== STORED DATA

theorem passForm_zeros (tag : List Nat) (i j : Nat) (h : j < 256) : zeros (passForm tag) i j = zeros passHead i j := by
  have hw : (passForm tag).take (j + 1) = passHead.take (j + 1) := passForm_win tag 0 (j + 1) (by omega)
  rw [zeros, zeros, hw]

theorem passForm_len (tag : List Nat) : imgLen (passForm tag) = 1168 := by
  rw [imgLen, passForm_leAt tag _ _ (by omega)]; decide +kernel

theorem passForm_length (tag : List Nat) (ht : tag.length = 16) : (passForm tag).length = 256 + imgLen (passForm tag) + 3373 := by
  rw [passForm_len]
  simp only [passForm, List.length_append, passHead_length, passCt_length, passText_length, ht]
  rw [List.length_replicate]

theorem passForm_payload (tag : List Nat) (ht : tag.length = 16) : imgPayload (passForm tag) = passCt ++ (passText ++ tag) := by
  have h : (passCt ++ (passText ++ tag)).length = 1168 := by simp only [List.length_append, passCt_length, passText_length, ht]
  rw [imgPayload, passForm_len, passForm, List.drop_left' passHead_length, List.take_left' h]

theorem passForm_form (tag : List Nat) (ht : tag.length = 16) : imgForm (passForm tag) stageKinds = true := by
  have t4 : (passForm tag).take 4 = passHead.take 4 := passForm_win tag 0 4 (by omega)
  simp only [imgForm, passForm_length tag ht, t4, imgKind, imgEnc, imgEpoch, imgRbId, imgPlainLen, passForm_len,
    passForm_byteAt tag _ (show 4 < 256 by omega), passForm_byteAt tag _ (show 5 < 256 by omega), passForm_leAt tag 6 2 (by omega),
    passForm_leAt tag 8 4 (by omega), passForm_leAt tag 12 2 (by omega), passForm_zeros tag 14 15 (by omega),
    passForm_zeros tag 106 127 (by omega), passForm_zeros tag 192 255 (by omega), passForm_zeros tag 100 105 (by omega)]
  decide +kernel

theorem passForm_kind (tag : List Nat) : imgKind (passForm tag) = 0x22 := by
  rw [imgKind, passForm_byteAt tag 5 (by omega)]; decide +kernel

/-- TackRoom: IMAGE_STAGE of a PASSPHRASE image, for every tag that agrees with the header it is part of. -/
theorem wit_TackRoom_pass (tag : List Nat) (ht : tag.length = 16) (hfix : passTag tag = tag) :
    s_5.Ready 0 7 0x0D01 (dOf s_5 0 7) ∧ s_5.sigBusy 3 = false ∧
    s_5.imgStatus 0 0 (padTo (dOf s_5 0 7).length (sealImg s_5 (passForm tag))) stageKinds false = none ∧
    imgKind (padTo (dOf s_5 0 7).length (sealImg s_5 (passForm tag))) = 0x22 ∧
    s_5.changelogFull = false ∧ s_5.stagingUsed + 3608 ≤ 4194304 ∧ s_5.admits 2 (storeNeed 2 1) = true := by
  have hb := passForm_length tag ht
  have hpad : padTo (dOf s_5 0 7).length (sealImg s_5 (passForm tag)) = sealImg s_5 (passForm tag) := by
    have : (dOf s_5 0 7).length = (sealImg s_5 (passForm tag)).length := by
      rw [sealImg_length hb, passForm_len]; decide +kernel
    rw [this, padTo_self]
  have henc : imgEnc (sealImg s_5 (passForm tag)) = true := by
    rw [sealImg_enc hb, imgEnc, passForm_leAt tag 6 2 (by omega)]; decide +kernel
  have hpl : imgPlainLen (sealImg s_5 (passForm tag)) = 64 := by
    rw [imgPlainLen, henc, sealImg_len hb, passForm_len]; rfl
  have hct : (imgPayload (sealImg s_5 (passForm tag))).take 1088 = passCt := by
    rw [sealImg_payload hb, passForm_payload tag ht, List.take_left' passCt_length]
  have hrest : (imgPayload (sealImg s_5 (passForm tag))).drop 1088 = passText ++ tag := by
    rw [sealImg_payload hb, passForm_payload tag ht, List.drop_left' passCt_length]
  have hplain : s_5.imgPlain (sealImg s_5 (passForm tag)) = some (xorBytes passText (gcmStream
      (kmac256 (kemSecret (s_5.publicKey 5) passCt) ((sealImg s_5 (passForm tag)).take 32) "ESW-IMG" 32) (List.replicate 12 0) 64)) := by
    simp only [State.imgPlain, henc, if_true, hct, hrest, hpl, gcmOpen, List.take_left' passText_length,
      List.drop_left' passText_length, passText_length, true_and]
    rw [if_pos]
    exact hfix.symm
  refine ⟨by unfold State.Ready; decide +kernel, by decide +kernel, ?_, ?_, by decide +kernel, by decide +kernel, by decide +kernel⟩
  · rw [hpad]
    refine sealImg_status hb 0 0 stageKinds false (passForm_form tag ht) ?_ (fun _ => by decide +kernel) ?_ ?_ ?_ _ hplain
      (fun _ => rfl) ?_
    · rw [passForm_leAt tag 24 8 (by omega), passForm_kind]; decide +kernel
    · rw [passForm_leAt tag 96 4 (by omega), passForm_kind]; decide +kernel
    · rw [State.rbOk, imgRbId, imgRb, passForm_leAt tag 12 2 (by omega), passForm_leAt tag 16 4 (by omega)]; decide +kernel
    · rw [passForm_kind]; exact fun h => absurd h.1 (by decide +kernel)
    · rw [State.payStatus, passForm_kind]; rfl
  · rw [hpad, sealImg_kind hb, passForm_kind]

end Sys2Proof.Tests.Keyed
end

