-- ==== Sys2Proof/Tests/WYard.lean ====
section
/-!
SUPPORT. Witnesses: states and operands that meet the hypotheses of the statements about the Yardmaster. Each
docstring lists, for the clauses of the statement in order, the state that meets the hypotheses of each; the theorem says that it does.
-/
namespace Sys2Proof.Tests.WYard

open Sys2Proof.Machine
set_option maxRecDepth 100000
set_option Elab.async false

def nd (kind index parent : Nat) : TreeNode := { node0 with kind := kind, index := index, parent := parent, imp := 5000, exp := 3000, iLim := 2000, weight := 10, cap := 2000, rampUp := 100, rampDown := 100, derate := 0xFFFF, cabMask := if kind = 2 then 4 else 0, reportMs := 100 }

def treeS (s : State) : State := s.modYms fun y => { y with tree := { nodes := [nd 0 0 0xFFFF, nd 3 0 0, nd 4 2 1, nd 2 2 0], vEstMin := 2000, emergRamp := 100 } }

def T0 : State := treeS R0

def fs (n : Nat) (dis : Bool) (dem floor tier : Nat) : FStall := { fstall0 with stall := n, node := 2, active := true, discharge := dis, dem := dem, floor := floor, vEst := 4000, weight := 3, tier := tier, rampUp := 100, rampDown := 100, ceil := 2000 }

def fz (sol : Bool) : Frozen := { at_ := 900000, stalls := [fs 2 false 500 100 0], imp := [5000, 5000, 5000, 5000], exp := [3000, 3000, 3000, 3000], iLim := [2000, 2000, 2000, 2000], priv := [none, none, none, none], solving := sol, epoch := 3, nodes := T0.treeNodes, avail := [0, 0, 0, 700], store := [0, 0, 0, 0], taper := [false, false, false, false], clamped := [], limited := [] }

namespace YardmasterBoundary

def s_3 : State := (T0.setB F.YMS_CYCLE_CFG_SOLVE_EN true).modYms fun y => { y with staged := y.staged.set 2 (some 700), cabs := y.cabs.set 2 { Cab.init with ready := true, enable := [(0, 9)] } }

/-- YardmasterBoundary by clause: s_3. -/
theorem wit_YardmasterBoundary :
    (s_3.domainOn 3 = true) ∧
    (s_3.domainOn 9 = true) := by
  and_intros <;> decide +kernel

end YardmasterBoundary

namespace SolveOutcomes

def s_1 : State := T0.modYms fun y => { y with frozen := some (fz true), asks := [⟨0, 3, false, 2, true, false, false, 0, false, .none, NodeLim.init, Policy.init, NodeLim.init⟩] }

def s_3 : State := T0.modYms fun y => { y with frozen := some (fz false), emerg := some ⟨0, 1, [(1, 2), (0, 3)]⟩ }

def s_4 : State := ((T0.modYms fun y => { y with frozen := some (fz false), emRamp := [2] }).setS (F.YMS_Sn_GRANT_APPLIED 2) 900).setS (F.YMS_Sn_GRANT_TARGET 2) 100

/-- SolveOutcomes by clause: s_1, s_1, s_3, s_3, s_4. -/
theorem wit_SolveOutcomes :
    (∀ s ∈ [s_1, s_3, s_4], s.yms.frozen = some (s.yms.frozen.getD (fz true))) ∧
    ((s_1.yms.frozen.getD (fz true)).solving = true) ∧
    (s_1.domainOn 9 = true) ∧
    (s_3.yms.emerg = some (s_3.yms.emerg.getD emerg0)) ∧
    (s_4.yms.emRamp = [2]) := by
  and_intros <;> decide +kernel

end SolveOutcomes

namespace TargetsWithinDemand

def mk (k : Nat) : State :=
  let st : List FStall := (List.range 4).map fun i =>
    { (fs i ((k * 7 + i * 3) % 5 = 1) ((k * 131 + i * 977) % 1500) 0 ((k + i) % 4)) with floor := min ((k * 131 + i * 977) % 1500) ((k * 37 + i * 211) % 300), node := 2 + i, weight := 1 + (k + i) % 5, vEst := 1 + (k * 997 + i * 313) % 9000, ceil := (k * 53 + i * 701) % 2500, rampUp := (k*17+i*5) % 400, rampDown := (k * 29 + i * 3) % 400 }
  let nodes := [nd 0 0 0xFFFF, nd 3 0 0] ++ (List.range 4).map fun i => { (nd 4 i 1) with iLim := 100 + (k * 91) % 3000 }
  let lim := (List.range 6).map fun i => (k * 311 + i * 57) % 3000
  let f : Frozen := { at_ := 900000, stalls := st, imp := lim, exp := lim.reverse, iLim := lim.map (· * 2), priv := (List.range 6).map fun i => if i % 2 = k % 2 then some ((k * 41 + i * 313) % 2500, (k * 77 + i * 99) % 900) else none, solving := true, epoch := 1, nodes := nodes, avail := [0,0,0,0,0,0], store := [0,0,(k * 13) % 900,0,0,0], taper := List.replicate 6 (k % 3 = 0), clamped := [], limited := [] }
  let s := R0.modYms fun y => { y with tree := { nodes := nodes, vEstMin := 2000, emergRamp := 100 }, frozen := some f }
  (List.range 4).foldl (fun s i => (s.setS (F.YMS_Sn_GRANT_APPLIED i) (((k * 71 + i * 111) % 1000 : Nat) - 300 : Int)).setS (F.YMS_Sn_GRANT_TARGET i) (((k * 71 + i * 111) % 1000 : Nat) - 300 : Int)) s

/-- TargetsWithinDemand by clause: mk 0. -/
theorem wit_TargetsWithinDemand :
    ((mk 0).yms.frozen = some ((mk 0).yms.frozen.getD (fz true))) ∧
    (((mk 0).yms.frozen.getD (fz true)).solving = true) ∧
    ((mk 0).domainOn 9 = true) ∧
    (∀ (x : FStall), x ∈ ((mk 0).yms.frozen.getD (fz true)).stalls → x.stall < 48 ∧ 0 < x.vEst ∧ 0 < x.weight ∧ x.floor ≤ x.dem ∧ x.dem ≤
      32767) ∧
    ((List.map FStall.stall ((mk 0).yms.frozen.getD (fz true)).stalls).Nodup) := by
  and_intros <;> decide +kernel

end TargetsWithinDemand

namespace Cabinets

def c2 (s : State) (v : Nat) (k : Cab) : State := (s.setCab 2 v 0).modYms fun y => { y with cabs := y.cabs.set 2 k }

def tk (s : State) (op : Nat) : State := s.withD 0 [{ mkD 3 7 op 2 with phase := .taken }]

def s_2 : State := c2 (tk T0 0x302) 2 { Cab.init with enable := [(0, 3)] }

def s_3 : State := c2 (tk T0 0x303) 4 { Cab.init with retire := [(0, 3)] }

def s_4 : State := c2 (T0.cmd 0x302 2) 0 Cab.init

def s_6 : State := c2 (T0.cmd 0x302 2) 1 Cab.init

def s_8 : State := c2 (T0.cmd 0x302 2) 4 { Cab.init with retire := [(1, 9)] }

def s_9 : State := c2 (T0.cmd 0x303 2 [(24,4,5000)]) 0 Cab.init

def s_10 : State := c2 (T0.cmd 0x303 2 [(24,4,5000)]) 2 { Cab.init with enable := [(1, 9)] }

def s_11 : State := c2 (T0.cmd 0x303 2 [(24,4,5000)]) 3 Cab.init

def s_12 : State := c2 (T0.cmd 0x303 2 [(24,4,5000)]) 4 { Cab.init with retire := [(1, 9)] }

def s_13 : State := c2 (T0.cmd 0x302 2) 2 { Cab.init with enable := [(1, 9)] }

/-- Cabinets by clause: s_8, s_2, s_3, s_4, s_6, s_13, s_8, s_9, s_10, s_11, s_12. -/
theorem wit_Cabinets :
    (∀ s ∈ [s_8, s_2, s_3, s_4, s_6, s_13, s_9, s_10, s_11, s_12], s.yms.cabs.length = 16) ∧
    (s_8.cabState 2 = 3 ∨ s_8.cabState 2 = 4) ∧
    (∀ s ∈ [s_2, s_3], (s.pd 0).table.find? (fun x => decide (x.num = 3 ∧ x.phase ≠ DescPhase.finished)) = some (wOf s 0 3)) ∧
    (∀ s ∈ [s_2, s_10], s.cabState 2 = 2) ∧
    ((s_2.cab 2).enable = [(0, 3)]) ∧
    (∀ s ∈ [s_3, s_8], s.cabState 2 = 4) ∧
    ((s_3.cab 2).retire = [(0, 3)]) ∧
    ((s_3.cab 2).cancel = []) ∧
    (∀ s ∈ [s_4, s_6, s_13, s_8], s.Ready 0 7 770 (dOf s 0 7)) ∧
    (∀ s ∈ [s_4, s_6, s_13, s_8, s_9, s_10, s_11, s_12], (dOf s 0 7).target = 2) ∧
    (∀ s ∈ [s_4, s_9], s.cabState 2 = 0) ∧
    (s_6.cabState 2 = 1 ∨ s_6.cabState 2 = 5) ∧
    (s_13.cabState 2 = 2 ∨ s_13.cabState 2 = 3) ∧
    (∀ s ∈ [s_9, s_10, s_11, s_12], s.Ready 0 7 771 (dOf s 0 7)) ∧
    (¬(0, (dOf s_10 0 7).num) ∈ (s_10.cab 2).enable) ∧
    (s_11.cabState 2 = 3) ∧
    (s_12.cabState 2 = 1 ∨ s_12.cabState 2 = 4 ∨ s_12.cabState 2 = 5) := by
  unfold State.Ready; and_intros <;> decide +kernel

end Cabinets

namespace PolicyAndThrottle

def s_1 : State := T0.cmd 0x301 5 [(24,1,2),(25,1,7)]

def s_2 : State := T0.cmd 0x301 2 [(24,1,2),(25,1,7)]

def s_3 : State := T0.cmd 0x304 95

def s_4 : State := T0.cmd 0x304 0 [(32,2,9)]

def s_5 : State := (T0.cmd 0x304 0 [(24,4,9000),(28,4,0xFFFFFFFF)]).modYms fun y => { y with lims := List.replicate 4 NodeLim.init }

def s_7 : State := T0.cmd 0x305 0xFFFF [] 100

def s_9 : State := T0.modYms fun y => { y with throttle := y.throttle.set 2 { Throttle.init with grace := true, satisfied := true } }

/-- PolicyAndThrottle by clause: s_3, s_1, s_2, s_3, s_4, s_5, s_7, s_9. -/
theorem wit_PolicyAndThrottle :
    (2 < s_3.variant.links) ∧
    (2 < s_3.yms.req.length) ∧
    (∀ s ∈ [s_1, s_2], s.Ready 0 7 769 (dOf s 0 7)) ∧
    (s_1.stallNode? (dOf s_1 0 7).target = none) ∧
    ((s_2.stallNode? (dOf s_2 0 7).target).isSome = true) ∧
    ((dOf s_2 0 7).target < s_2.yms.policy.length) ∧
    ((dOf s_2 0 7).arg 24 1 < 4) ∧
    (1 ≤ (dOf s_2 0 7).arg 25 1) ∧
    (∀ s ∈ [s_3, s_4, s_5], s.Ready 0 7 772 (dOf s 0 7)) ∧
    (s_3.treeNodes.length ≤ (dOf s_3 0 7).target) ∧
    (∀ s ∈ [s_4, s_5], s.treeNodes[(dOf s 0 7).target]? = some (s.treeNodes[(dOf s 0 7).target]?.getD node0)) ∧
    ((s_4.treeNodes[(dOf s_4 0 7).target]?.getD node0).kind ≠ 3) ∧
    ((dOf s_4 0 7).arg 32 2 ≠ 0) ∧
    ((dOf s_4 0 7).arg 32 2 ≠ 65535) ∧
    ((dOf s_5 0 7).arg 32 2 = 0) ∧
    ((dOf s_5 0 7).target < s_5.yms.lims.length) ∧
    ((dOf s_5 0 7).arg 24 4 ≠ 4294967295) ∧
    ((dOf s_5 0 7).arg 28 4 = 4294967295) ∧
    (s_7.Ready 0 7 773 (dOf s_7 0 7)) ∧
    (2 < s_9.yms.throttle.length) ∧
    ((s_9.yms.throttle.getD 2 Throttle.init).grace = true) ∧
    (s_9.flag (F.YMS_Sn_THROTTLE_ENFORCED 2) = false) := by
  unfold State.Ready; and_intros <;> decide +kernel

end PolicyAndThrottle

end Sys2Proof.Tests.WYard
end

====

TASK TO CARRY OUT:
Your job is to print exactly the lines that run from the top of the entries through the line with "theorem passForm_len (tag", and no others.

SOLVED PROBLEM:
theorem passForm_zeros (tag : List Nat) (i j : Nat) (h : j < 256) : zeros (passForm tag) i j = zeros passHead i j := by
  have hw : (passForm tag).take (j + 1) = passHead.take (j + 1) := passForm_win tag 0 (j + 1) (by omega)
  rw [zeros, zeros, hw]

theorem passForm_len (tag : List Nat) : imgLen (passForm tag) = 1168 := by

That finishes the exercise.